Chris Winters – F.A.M. Facebook Agency Machine
Chris Winters – F.A.M. Facebook Agency Machine | 10.9 GB
Welcome to Facebook Agency Machine (FAM) by Chris Winters (Kallzu)
Help You Select A Profitable Niche
– Not every offline niche works for FB ads.
– Dont make the mistake of selecting the WRONG niche.
– We will give you a list of niches to select from and/or you can bring niche ideas to use for approval.
– Start knowing that your selected niche will work for your new FB Agency.
As you can see, there are lots of different tools in the space of Deep Learning and in this course we make sure to show you the most important and most progressive ones so that when you’re done with Deep Learning A-Z™ your skills are on the cutting edge of today’s technology.
then you will find this course extremely useful. Deep Learning A-Z™ is structured around special
coding blueprint approaches meaning that you won’t get bogged down in unnecessary
programming or mathematical complexities and instead you will be applying Deep Learning
techniques from very early on in the course. You will build your knowledge from the ground up and you will see how with every tutorial you are getting more and more confident.

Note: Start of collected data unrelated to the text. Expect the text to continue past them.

theorem witness_TileEvents_buffer :
    (let s := memTile 1 0 MTile.reset [(2, addrA 5)]
     s.tileReady 1 1 1 = true ∧ s.tileTurn 1 1 = some 1 ∧ s.tileData 1 1 2 = some (addrA 5) ∧
     (∀ p ∈ (addrA 5).indices.filter (fun p => p.2 != 0xFFFFFFFF), (s.site 1 1).rBase + 4 * p.2 < 131072 ∧
       s.tileUe 1 1 ((s.site 1 1).rBase + 4 * p.2) 4 = none)) ∧
    (let s := memTile 1 0 MTile.reset [(2, addrA 32768)]
     s.tileTurn 1 1 = some 1 ∧ ∃ p ∈ (addrA 32768).indices.filter (fun p => p.2 != 0xFFFFFFFF), 131072 ≤ (s.site 1 1).rBase + 4 * p.2) ∧
    (let s := memTile 1 0 MTile.reset [(3, dataA 7)]
     s.tileReady 1 1 1 = true ∧ s.tileTurn 1 1 = some 2 ∧ s.tileData 1 1 3 = some (dataA 7) ∧ (s.site 1 1).wBase + 128 * (s.site 1 1).mt.w < 131072) ∧
    (let s := memTile 1 0 MTile.reset [(0, addrA 5), (1, dataA 7)]
     s.tileReady 1 1 1 = true ∧ s.tileTurn 1 1 = some 0 ∧ s.tileData 1 1 0 = some (addrA 5) ∧ s.tileData 1 1 1 = some (dataA 7) ∧
     (addrA 5).indices.drop (s.site 1 1).mt.acc = (0, 5) :: (addrA 5).indices.drop 1 ∧ (s.site 1 1).aBase + 4 * 5 ≤ 131068 ∧
     s.tileUe 1 1 ((s.site 1 1).aBase + 4 * 5) 4 = none) := by decide +kernel

/-- An accumulation at its last element, at an element that takes no part, and at one beyond the tile. -/
theorem witness_TileEvents_accumulate :
    (let s := memTile 1 0 { MTile.reset with acc := 31 } [(0, addrA 5), (1, dataA 7)]
     s.tileReady 1 1 1 = true ∧ s.tileTurn 1 1 = some 0 ∧ (addrA 5).indices.drop (s.site 1 1).mt.acc = (31, 0xFFFFFFFF) :: []) ∧
    (let s := memTile 1 0 MTile.reset [(0, addrA 32768), (1, dataA 7)]
     s.tileTurn 1 1 = some 0 ∧ (addrA 32768).indices.drop (s.site 1 1).mt.acc = (0, 32768) :: (addrA 32768).indices.drop 1 ∧
     131068 < (s.site 1 1).aBase + 4 * 32768) := by decide +kernel

/-- Ring 0 of two slots: with room, full, and with a token to deliver. -/
def ringTile (toks : List Token) (heads : List (Nat × Token)) : State :=
  memTile 2 (2 ^ 10) { MTile.reset with rings := ⟨0, toks, ⟨[], []⟩⟩ :: List.replicate 3 ⟨0, [], ⟨[], []⟩⟩ } heads

theorem witness_TileEvents_ring :
    (let s := ringTile [] [(0, dataA 7)]
     s.input.num = 0 ∧ s.tileReady 1 1 2 = true ∧ ((s.site 1 1).mt.ring 0).toks.length < (s.site 1 1).ringSlots 0 ∧
     s.head 1 1 48 = some (dataA 7) ∧ (dataA 7).isMark = false) ∧
    (let s := ringTile [dataA 1, dataA 2] []
     (s.site 1 1).ringSlots 0 ≠ 0 ∧ (s.site 1 1).ringSlots 0 ≤ ((s.site 1 1).mt.ring 0).toks.length ∧
     ((s.site 1 1).mt.ring 0).toks = dataA 1 :: [dataA 2] ∧ ((s.site 1 1).mt.ring 0).run = ⟨[], []⟩ ∧
     s.roomFor 1 1 (sendIf (s.outs 1 1 6) (48 + 0) (dataA 1)) = true ∧ (dataA 1).isMark = false ∧ s.ringUe 1 1 0 1 = none) ∧
    (let s := { ringTile [dataA 1] [] with m := { cellOn.m with poison := [Loc.key (.tile 1 1 0)] } }
     s.ringUe 1 1 0 1 = some (Loc.key (.tile 1 1 0))) := by decide +kernel

theorem witness_TileEvents_repeat :
    (let s := memTile 3 0 MTile.reset [(1, dataA 2)]
     s.tileReady 1 1 3 = true ∧ (s.site 1 1).mt.count = none ∧ s.tileData 1 1 1 = some (dataA 2)) ∧
    (let s := memTile 3 0 { MTile.reset with count := some 2 } [(0, dataA 7)]
     (s.site 1 1).mt.count = some 2 ∧ s.tileData 1 1 0 = some (dataA 7) ∧ (s.site 1 1).mt.buf.length < 1024 ∧
     s.roomFor 1 1 (sendIf (s.outs 1 1 6) 48 (dataA 7)) = true) := by decide +kernel

/-- A REPEAT whose inputs have waited for 2^10 cycles with T = 0. -/
theorem witness_TileEvents_timeout :
    (let s := { memTile 3 0 { MTile.reset with blocked := some 0 } [] with time := { State.reset.time with cycle := 1024 } }
     s.input.node.slot.toNat < 7 ∧ s.blockedSince 1 1 6 = some 0 ∧ s.timeoutOf 1 1 6 ≠ 15 ∧ s.timerPaused 1 = false ∧ 2 ≤ s.joinSize 1 1 6 ∧
     0 + 2 ^ (s.timeoutOf 1 1 6 + 10) ≤ s.time.cycle ∧ (s.core 1).occ = some cellA ∧ s.findTask cellA.task = some taskA ∧
     (s.queue 0).st = .active ∧ (s.queue 0).resetBy = []) := by decide +kernel

/-! ### Marks -/

/-- A mark of a kind; a TSC, MOD or any other with its least payload. -/
def markOf (kind : Nat) : Token := mkMark kind 0 1 0 0

/-- Core 1's site 0 with node 0's inputs 0 and 1 bound, and marks at them. -/
def noded (hdr : Nat) (n : NodeSt → NodeSt) (a b : Token) : State :=
  let s := tile cellOn (hdr + 2 ^ 32 + 2 ^ 33) (fun m => n { m with firing := false }) []
  ({ s with input := { node := ⟨⟨0, 1⟩, 0, 0⟩ } }.setChan 1 0 48 [⟨a, 4, []⟩]).setChan 1 0 49 [⟨b, 4, []⟩]

def hasRoom (s : State) (k i slot n : Nat) (t : Token) : Bool :=
  s.roomFor k i (markCopies t (((s.runsIn k i slot).map (fun p => p.2)).sum + n) (s.markOuts k i slot))

theorem witness_MarkEvents_node :
    markKinds.all (fun e =>
      let t := markOf e.2
      let s := noded 0 id t t
      let x := s.site 1 0
      x.frames != [] && x.rst == [] && s.partCause 1 0 0 == 0 && s.partRun 1 0 0 == ⟨[], []⟩ && (x.ct.node 0).release.isNone &&
      !(x.ct.node 0).firing && !(x.ct.node 0).reported && decide (s.aligned 1 0 0 = .mark t) && t.kind == e.2 && !x.releases 0 t &&
      hasRoom s 1 0 0 (if e.2 = 5 ∨ e.2 = 10 then s.nodeUnits 1 0 0 e.2 else []).length t) = true ∧
    (let s := noded (2 ^ 59) id (markOf 0) (markOf 0)
     s.aligned 1 0 0 = .mark (markOf 0) ∧ (s.site 1 0).releases 0 (markOf 0) = true) ∧
    (let s := noded (2 ^ 59) (fun n => { n with firing := true, slot := 4, release := some (markOf 0) }) (markOf 0) (markOf 0)
     ((s.site 1 0).ct.node 0).release = some (markOf 0) ∧
     (s.site 1 0).nodeFirst 0 + (s.site 1 0).nodeCount 0 ≤ ((s.site 1 0).ct.node 0).slot ∧ hasRoom s 1 0 0 0 (markOf 0) = true) ∧
    (noded 0 id (markOf 0) (markOf 2)).aligned 1 0 0 = .skew ∧ (noded 0 id (mkMark 2 0 1 0 5) (markOf 2)).aligned 1 0 0 = .bad := by
  decide +kernel

theorem witness_MarkEvents_operator :
    markKinds.all (fun e => [3, 5, 6, 7, 8].all (fun kind =>
      let t := markOf e.2
      let s := boxed kind true OpSt.reset [(0, t), (1, t), (2, t), (3, t)]
      s.input.node.slot.toNat == 0 + 2 && (s.site 1 0).opKind 0 0 == kind && s.partCause 1 0 2 == 0 && s.partRun 1 0 2 == ⟨[], []⟩ &&
      decide (s.aligned 1 0 2 = .mark t) && hasRoom s 1 0 2 (if e.2 = 5 ∨ e.2 = 10 then s.opUnits 1 0 0 e.2 else []).length t)) = true := by
  decide +kernel

/-- An addressed buffer whose input 0 is bound. -/
def buffer (t : Token) : State :=
  let s := memTile 1 0 MTile.reset [(0, t)]
  s.setSite 1 1 { s.site 1 1 with frames := [1, 0, 0, 0, 0, BitVec.ofNat 256 (128 * 2 ^ 128), 0] }

theorem witness_MarkEvents_tile :
    markKinds.all (fun e =>
      let t := markOf e.2
      let s := buffer t
      s.input.node.slot.toNat == 6 && (s.site 1 1).role == 1 && s.tileBad 1 1 e.2 == none && decide (s.aligned 1 1 6 = .mark t) && s.partCause 1 1 6 == 0 &&
      s.partRun 1 1 6 == ⟨[], []⟩ && hasRoom s 1 1 6 (if e.2 = 5 ∨ e.2 = 10 then s.tileUnits 1 1 e.2 else []).length t) = true := by
  decide +kernel

/-- A port block with a mark to emit, with one to apply, and with one that has arrived. -/
def porting (items : List PortItem) (store : Bool) (arrived : List Queued) : State :=
  let s := { cellOn with input := { node := ⟨⟨0, 1⟩, BitVec.ofNat 8 (portSite 0), 7⟩ } }
  let frames : List Frame := [0, 0, BitVec.ofNat 256 (128 * 2 ^ 128), 0, 0, 1, 0, 0]
  ((s.setSite 1 (portSite 0) { Site.reset with frames := frames }).setPort 1 0 { Port.reset with items := items, isStore := store }).setChan 1
    (portSite 0) 48 arrived

theorem witness_MarkEvents_port :
    markKinds.all (fun e =>
      let t := markOf e.2
      (let s := porting [.mark t 5 false] false []
       let p := s.port 1 0
       sitePort (portSite 0) == some 0 && !s.portStopped 1 0 && s.marksGo 1 0 t && !p.isStore && p.slots == [] && p.outq == []) &&
      (let s := porting [.mark t 5 false] true []
       (s.port 1 0).isStore && s.marksGo 1 0 t && !s.portStopped 1 0 && !s.portWaits 1 0 t) &&
      (let s := porting [] false [⟨t, 4, []⟩]
       let p := s.port 1 0
       p.items == [] && !p.reported && !p.owed && !s.indexed 1 0 &&
       decide (alignHeads ((s.portJoins 1 0).map (fun d => s.head 1 d.1 d.2)) = .mark t))) = true := by decide +kernel

/-- The header of a saved unit of a part: how many tokens follow. -/
def unitHdr (u n : Nat) : Token := mkData (BitVec.ofNat 1024 (u * 2 ^ 16 + n * 2 ^ 32)) 0 15 0

/-- A site of core 1 whose saved unit has come. -/
def unitsCome (i : Nat) (x : Site) (u : Nat × List Token) : State :=
  { cellOn with input := { node := ⟨⟨0, 1⟩, BitVec.ofNat 8 i, 0⟩ } }.setSite 1 i { x with rst := unitHdr u.1 u.2.length :: u.2 }

/-- The premises of a restore, and a condition on the site. -/
def restores (i : Nat) (x : Site) (u : Nat × List Token) (c : Site → Bool) : Bool :=
  let y := (unitsCome i x u).site 1 i
  y.rst != [] && y.frames != [] && y.ct.v.length == 8 && y.ops.length == 4 && y.mt.rings.length == 4 && unitsOf y.rst.length y.rst == [] ++ u :: [] && c y

def nodeSite (hdr : Nat) : Site := { Site.reset with frames := BitVec.ofNat 256 hdr :: List.replicate 22 0 }
def opSite (kind : Nat) : Site := { Site.reset with frames := List.replicate 19 0 ++ [BitVec.ofNat 256 kind, 0, 0, 0] }
def tileSite (f0 : Nat) : Site := { Site.reset with frames := [BitVec.ofNat 256 f0, 0, 0, 0, 0, 0, 0] }

/-- A unit of each kind: a matrix unit, registers with and without RLEN, operators, an addressed buffer, a ring and a REPEAT. -/
theorem witness_MarkEvents_restore :
    restores 0 (nodeSite 0) (0, List.replicate 384 (dataA 1)) (fun _ => true) = true ∧
    restores 0 (nodeSite 0) (0, [dataA 1]) (fun y => !y.nodeRlen 0) = true ∧
    restores 0 (nodeSite (2 ^ 59 + 2 * 2 ^ 18)) (0, [dataA 1, dataA 2, dataA 3]) (fun y => y.nodeRlen 0 && y.share 0 == [0, 1]) = true ∧
    restores 0 (opSite 8) (2, [dataA 1, mkData 0 0 0 0]) (fun y => y.opKind 0 0 == 8) = true ∧
    restores 0 (opSite 7) (2, [dataA 1]) (fun y => y.opKind 0 0 != 8) = true ∧
    restores 1 (tileSite 1) (6, [dataA 1]) (fun y => y.role == 1) = true ∧
    restores 1 (tileSite 2) (6, [dataA 1, mkData 0 0 15 0]) (fun y => y.role == 2 && decide ((mkData 0 0 15 0).lane 4 < 4)) = true ∧
    restores 1 (tileSite 3) (6, [dataA 1, mkData 0 0 15 0]) (fun y => y.role == 3) = true := by decide +kernel

/-- Core 1's site 7, which waits for its four frames behind a CFG mark, on its path or by an input. -/
def framing (loading path : List Token) (via : Option Nat) (expect : Nat) : State :=
  { cellOn with input := { node := ⟨⟨0, 1⟩, 7, 0⟩ } }.setSite 1 7
    { Site.reset with frames := [1], loading := loading.flatMap Token.frames, path := path, via := via, expect := expect }

/-- A whole token of frames, zero but for the low bits of the first, of which 68 names a source that there is not. -/
def frames4 (v : Nat) : Token := mkData (BitVec.ofNat 1024 v) 0 15 0

theorem witness_MarkEvents_cfg :
    [(23, none), (22, none), (23, some 2)].all (fun c =>
      let t := mkMark 1 0 1 0 c.1
      let s := noded 0 id t t
      let s := s.setSite 1 0 { s.site 1 0 with frames := (s.site 1 0).frames.set 21 (BitVec.ofNat 256 (0x80 * (2 ^ 128 + 2 ^ 136))) }
      let s := if c.2 = some 2 then { s with input := { node := ⟨⟨0, 1⟩, 0, 0⟩ } }.setSite 1 0 { s.site 1 0 with
          frames := (s.site 1 0).frames.set 19 4, ops := (s.site 1 0).ops.set 0 { OpSt.reset with kept := { OpSt.reset.kept with lanes := [3] } } } else s
      let ins := (s.siteIns 1 0).filter (fun snk => !(s.site 1 0).backEdge 0 snk)
      (sitePort 0).isNone && (s.site 1 0).via.isNone && (s.site 1 0).path == [] && decide (alignHeads (ins.map (s.head 1 0)) = .mark t) &&
      t.kind == 1 && t.pl == c.1 && s.cfgReady 1 0 && ins == [48, 49] && (frameSet 0).length == 23 && s.steerHolds 1 0 == c.2.map (fun _ => 0)) = true ∧
    [4, 3].all (fun n =>
      let s := framing [] [mkMark 1 0 1 0 n, frames4 0] none 0
      let x := s.site 1 7
      (sitePort 7).isNone && x.via.isNone && x.path == mkMark 1 0 1 0 n :: [frames4 0] && x.expect == 0 && s.siteQuiet 1 7 && (frameSet 7).length == 4 &&
      (mkMark 1 0 1 0 n).pl == n) = true ∧
    ((framing [] [mkMark 1 0 1 0 4] none 0).setChan 1 7 48 [⟨dataA 1, 4, []⟩]).siteQuiet 1 7 = false ∧
    (let s := framing [] [frames4 0] none 4
     frameToken s 1 7 (frames4 0) (s.setSite 1 7 { s.site 1 7 with path := [] })) ∧
    [(dataA 1, false, false), (frames4 0, true, true), (frames4 68, true, false)].all (fun p =>
      let s := (framing [] [] (some 48) 4).setChan 1 7 48 [⟨p.1, 4, []⟩]
      let s1 := s.pop 1 7 48
      let x := s.site 1 7
      let y := s1.site 1 7
      x.expect != 0 && x.via == some 48 && ((s.chan 1 7 48).head?).map Queued.tok == some p.1 &&
      p.1.carriesFrames (y.expect - y.loading.length) == p.2.1 && decide (y.expect ≤ (y.loading ++ p.1.frames).length) &&
      (s1.badFrame { y with loading := p.1.frames, frames := p.1.frames } 7 y.role).isNone == p.2.2 && (s.core 1).occ == some cellA &&
      s.findTask cellA.task == some taskA && (s.queue 0).st == .active && (s.queue 0).resetBy == []) = true ∧
    (let s := (framing [] [] (some 48) 23).setChan 1 7 48 [⟨frames4 0, 4, []⟩]
     let y := (s.pop 1 7 48).site 1 7
     (frames4 0).carriesFrames (y.expect - y.loading.length) = true ∧ (y.loading ++ (frames4 0).frames).length < y.expect) ∧
    (((noded (2 ^ 23) id (markOf 2) (markOf 2)).site 1 0).frames ≠ [] ∧ ((noded (2 ^ 23) id (markOf 2) (markOf 2)).site 1 0).ownsMatrix 0 = true) := by
  simp only [frameToken]
  refine ⟨by decide +kernel, by decide +kernel, by decide +kernel, ⟨by decide +kernel, .inl ⟨[], ?_, by decide +kernel, by decide +kernel, rfl⟩⟩,
    by decide +kernel, by decide +kernel, by decide +kernel⟩
  intro n h
  have : sitePort 7 = none := by decide
  simp [this] at h

/-! ### Streams -/

/-- A stream block: base, mode, store, lanes, target, units of 128 bytes, and an index port. -/
def spbOf (base mode : Nat) (store : Bool) (lanes target units : Nat) (index : Option Nat) : BitVec 512 :=
  BitVec.ofNat 512 (base + (if store then 2 ^ 66 else 0) + mode * 2 ^ 67 + lanes * 2 ^ 72 + (match index with | some x => x * 2 ^ 96 + 2 ^ 100 | none => 0) +
    target * 2 ^ 112 + units * 2 ^ 128 + 128 * 2 ^ 160 + 2 ^ 192 + 2 ^ 256 + 2 ^ 320)

def streamOf (b : BitVec 512) : StreamSt := { (default : StreamSt) with spb := b, op := 9, started := true }

/-- Port 0 of core 1 has one stream; the port changes by `f`, and tokens wait at its inputs. -/
def streaming (t : StreamSt) (f : Port → Port) (heads : List (Nat × Token)) : State :=
  let s := { cellOn with input := { core := ⟨0, 1⟩, port := 0 } }.setPort 1 0 (f { Port.reset with items := [.stream t] })
  let s := s.setCtlAt 1 { cellOn.ctl with tops := [(9, 1)] }
  heads.foldl (fun s h => s.setChan 1 (portSite 0) (48 + h.1) [⟨h.2, 4, []⟩]) s

/-- The stream is active at the port. -/
def atPort (s : State) (t : StreamSt) : Bool :=
  (s.site s.input.core.ix (portSite s.input.port.toNat)).frames != [] && (s.port s.input.core.ix s.input.port.toNat).active == some t &&
  !s.pastCut s.input.core.ix s.input.port.toNat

you will find this course refreshing, inspiring and very practical. Inside Deep Learning A-Z™ you
will master some of the most cutting-edge Deep Learning algorithms and techniques (some of which didn’t
even exist a year ago) and through this course you will gain an immense amount of valuable hands-on experience with real-world business challenges. Plus
inside you will find inspiration to explore new Deep Learning skills and applications.
Mastering Deep Learning is not just about knowing the intuition and tools, it’s also about being able to
apply these models to real-world scenarios and derive actual measurable results for the business or project.
That’s why in this course we are introducing six exciting challenges:
In this part you will be solving a data analytics challenge for a bank. You will be given a dataset with a
large sample of the bank’s customers. To make this dataset, the bank gathered information such as
customer id, credit score, gender, age, tenure, balance, if the customer is active, has a credit card, etc.
During a period of 6 months, the bank observed if these customers left or stayed in the bank.